» **WORK INSTRUCTIONS**: In the listing below, the lines from the first through the one with "happens (R63, R64)." are to be copied word for word.

» **EXCERPTED RECORDS**:
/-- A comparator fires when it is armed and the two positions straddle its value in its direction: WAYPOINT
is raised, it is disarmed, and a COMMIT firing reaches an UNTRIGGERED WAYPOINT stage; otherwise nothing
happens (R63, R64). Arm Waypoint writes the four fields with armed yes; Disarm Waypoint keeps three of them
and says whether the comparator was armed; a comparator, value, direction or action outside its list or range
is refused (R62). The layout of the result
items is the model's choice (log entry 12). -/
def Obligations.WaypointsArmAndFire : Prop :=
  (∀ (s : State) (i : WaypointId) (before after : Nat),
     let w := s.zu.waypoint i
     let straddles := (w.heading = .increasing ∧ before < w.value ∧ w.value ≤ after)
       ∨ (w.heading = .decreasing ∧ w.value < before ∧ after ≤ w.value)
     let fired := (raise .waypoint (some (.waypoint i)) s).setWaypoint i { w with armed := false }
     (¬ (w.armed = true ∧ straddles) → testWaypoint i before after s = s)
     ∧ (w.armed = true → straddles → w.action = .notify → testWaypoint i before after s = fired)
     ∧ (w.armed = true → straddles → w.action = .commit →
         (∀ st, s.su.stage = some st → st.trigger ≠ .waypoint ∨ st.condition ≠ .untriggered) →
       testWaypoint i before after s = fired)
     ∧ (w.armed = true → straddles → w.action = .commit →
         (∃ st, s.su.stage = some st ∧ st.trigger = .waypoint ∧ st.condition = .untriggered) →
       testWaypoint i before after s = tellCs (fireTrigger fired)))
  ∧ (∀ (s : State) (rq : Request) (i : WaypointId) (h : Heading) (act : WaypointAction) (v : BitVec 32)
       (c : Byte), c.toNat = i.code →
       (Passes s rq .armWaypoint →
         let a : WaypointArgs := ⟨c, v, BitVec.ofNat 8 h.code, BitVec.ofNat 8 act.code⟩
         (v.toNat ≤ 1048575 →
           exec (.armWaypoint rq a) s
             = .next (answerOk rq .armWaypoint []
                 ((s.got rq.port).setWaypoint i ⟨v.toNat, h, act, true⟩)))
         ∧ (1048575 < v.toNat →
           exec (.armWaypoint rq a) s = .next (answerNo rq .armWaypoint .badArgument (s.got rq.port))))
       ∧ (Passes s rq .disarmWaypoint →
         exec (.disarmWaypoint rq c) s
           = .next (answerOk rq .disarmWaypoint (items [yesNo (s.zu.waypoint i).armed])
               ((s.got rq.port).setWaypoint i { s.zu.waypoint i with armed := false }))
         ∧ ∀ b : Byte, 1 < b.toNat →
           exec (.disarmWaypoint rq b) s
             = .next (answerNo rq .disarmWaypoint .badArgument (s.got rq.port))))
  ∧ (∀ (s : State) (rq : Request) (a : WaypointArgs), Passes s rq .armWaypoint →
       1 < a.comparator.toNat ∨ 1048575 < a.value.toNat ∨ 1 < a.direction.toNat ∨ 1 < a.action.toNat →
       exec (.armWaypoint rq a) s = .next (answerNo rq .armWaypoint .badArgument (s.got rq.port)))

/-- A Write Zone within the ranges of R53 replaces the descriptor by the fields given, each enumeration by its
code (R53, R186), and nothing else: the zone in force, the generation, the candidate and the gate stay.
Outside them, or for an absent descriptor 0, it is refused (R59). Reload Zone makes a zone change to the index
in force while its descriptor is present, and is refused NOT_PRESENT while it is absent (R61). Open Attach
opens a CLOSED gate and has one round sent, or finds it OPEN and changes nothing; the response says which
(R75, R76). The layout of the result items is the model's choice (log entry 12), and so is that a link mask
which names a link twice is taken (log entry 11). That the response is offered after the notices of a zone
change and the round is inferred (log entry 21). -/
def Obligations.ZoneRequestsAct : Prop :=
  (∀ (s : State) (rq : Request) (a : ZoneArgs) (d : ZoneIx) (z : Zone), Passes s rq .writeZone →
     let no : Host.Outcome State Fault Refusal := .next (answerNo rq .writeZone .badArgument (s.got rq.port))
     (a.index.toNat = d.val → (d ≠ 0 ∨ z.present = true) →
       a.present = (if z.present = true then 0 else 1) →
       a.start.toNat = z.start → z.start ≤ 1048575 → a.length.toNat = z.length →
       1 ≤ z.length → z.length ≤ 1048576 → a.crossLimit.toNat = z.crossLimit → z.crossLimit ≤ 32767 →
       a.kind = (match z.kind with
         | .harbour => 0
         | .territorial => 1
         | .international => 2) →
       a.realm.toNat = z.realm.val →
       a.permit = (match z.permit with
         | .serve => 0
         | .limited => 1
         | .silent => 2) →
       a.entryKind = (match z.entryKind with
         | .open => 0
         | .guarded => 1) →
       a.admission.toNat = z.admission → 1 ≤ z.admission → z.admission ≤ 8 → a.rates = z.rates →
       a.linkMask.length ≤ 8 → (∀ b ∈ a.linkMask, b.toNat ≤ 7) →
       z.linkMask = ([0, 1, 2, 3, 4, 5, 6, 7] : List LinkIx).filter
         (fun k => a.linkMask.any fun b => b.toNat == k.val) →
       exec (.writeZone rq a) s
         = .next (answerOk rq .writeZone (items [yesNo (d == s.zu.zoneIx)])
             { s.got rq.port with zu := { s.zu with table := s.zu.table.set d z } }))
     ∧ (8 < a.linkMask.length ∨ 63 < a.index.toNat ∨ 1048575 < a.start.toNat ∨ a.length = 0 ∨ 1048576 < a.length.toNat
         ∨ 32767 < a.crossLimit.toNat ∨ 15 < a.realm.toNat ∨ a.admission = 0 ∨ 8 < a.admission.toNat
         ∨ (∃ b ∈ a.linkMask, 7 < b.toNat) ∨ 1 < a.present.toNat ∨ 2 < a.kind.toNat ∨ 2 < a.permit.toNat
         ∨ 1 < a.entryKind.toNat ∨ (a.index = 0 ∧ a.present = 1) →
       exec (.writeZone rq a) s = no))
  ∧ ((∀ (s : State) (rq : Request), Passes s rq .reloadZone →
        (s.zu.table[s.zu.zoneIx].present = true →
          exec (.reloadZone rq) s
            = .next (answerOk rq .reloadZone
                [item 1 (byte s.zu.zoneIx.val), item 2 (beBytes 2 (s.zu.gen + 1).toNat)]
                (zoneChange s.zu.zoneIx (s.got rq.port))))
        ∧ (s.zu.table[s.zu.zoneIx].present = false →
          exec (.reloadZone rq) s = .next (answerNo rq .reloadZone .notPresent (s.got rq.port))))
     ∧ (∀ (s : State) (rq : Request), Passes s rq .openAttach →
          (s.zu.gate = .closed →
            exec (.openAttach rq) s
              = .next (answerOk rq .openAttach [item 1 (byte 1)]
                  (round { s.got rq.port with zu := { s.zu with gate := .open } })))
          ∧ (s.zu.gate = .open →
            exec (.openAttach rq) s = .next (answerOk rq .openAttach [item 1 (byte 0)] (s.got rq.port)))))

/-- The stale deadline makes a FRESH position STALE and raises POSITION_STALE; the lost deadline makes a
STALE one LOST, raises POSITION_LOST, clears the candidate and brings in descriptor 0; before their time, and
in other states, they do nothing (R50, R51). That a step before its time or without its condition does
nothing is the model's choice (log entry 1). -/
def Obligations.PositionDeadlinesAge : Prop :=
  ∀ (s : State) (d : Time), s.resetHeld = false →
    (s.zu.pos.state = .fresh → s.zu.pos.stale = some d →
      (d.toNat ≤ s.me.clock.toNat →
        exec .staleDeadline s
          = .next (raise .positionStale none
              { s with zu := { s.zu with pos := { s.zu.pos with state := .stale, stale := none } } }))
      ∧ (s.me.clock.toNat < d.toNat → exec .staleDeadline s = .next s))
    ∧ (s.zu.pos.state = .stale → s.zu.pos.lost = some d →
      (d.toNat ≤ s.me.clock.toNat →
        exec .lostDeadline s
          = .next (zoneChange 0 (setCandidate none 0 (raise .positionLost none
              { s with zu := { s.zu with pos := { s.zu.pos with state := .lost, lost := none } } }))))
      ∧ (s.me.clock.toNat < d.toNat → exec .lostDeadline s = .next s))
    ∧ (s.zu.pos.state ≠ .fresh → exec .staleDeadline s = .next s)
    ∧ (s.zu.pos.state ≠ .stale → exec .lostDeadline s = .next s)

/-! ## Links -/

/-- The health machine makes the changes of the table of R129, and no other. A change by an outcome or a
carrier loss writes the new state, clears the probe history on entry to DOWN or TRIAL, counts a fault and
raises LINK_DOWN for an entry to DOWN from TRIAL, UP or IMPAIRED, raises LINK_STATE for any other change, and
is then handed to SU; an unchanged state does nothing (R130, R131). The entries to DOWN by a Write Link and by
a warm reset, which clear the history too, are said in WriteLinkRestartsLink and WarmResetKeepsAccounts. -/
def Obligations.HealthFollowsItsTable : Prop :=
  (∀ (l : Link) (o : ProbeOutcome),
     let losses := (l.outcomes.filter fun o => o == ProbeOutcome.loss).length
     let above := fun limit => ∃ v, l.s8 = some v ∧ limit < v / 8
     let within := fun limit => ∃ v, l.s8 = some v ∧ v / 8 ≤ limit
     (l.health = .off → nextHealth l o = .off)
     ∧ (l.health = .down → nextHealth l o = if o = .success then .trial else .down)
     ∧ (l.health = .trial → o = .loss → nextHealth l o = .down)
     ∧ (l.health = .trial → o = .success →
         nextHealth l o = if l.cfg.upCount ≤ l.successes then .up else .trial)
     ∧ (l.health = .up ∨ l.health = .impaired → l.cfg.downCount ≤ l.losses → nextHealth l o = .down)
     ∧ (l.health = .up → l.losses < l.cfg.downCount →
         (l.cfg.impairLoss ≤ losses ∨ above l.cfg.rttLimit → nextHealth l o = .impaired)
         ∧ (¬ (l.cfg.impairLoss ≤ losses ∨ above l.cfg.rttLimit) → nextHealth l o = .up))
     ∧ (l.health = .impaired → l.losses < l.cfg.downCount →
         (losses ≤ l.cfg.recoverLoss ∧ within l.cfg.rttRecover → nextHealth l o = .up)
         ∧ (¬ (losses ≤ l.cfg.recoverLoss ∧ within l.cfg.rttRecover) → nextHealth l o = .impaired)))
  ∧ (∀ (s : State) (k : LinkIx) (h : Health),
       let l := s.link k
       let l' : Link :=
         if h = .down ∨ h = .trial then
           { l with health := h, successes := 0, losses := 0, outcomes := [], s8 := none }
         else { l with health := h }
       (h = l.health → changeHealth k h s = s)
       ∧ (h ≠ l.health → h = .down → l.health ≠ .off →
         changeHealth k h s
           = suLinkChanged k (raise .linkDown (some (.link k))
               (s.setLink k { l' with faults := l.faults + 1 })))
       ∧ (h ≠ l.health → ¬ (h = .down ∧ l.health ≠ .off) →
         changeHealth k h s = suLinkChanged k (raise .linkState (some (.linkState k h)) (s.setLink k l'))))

» **EXERCISE OUTPUT**:
/-- A comparator fires when it is armed and the two positions straddle its value in its direction: WAYPOINT
is raised, it is disarmed, and a COMMIT firing reaches an UNTRIGGERED WAYPOINT stage; otherwise nothing
happens (R63, R64). Arm Waypoint writes the four fields with armed yes; Disarm Waypoint keeps three of them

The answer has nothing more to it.